Task requirements
Copy out each line of the data that holds the string "unitCores".

(Material shown)

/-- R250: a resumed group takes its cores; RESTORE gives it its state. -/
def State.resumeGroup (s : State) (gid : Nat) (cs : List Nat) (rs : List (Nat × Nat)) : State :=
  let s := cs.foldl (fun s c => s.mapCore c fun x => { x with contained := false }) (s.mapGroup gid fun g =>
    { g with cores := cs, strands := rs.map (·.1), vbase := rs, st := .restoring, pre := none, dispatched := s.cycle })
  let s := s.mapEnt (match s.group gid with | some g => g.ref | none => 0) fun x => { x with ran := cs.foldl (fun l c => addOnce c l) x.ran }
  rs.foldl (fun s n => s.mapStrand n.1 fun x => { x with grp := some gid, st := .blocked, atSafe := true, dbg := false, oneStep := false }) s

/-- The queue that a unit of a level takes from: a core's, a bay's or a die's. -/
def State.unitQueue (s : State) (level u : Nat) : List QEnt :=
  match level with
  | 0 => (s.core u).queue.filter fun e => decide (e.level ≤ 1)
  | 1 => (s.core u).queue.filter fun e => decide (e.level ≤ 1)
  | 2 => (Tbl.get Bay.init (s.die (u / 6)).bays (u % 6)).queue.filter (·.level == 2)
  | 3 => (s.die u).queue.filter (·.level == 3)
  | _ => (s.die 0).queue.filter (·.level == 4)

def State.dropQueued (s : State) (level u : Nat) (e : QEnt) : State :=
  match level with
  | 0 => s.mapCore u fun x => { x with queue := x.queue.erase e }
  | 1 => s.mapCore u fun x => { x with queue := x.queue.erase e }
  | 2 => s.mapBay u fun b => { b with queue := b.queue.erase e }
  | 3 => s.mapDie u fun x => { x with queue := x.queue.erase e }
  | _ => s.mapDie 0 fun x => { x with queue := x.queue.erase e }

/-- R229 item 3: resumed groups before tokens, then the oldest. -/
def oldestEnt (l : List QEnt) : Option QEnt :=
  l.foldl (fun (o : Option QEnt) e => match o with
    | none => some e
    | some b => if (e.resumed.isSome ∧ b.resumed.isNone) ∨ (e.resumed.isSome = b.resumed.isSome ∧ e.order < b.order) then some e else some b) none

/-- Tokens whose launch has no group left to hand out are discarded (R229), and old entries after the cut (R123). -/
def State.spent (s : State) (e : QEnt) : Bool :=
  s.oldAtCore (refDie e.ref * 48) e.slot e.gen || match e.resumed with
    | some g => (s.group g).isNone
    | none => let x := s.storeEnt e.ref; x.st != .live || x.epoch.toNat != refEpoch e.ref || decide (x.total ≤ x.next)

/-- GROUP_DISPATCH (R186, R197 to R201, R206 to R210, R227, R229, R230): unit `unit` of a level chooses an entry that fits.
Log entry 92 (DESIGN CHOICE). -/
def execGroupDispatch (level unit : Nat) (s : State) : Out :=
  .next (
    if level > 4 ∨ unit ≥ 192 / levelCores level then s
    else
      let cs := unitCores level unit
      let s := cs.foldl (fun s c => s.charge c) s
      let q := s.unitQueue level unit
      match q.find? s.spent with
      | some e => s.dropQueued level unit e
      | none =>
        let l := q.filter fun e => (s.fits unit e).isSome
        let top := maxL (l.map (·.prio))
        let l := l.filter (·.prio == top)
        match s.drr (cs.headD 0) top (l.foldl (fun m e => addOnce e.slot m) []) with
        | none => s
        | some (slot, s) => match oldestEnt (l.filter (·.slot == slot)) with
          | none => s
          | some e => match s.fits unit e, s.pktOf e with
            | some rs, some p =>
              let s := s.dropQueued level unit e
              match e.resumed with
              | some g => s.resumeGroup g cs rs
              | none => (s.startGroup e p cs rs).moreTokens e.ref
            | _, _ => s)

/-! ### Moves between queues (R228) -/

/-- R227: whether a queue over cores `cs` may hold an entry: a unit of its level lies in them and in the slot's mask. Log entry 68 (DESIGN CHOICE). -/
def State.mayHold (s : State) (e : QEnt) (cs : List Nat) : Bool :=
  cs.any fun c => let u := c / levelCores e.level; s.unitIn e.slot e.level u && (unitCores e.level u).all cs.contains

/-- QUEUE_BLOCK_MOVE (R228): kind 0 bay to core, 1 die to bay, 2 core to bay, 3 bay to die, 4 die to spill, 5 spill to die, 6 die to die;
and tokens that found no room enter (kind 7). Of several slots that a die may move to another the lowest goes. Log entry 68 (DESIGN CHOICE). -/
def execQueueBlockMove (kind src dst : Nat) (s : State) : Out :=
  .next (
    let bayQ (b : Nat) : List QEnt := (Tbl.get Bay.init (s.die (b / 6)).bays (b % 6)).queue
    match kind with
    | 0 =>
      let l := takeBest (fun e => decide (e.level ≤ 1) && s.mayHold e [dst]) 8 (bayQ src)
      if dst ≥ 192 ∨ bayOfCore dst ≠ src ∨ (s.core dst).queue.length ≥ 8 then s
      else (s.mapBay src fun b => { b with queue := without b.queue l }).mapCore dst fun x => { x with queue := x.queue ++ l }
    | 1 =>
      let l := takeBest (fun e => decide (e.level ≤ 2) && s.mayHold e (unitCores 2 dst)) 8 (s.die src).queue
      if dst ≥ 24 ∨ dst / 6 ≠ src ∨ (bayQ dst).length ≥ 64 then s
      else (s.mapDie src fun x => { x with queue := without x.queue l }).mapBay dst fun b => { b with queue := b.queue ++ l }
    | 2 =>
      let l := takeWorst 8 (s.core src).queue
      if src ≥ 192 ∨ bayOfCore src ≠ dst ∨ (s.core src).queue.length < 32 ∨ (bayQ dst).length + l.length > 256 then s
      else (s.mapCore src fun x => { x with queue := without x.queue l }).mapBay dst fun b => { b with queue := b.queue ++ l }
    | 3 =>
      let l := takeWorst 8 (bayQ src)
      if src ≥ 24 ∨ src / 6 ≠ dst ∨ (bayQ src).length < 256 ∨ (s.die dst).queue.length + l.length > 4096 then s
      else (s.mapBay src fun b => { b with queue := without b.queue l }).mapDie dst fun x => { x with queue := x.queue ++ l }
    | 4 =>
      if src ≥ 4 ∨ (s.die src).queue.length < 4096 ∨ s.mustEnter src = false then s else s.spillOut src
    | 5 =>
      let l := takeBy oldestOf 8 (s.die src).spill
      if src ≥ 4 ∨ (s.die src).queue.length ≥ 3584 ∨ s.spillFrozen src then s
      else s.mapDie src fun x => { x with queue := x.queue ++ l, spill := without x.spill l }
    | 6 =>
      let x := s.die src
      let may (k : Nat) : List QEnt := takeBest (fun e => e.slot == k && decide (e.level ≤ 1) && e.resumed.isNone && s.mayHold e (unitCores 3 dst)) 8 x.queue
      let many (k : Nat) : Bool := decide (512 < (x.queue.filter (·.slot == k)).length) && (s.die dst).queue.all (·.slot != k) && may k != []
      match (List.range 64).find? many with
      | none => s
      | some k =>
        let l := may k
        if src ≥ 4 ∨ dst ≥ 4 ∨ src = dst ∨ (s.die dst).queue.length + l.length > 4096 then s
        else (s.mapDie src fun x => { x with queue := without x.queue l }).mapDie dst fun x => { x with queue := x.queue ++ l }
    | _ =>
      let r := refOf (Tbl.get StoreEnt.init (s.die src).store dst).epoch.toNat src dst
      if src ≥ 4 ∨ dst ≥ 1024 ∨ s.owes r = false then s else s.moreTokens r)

(End Material shown)

Task answer
      let cs := unitCores level unit
  cs.any fun c => let u := c / levelCores e.level; s.unitIn e.slot e.level u && (unitCores e.level u).all cs.contains
      let l := takeBest (fun e => decide (e.level ≤ 2) && s.mayHold e (unitCores 2 dst)) 8 (s.die src).queue
      let may (k : Nat) : List QEnt := takeBest (fun e => e.slot == k && decide (e.level ≤ 1) && e.resumed.isNone && s.mayHold e (unitCores 3 dst)) 8 x.queue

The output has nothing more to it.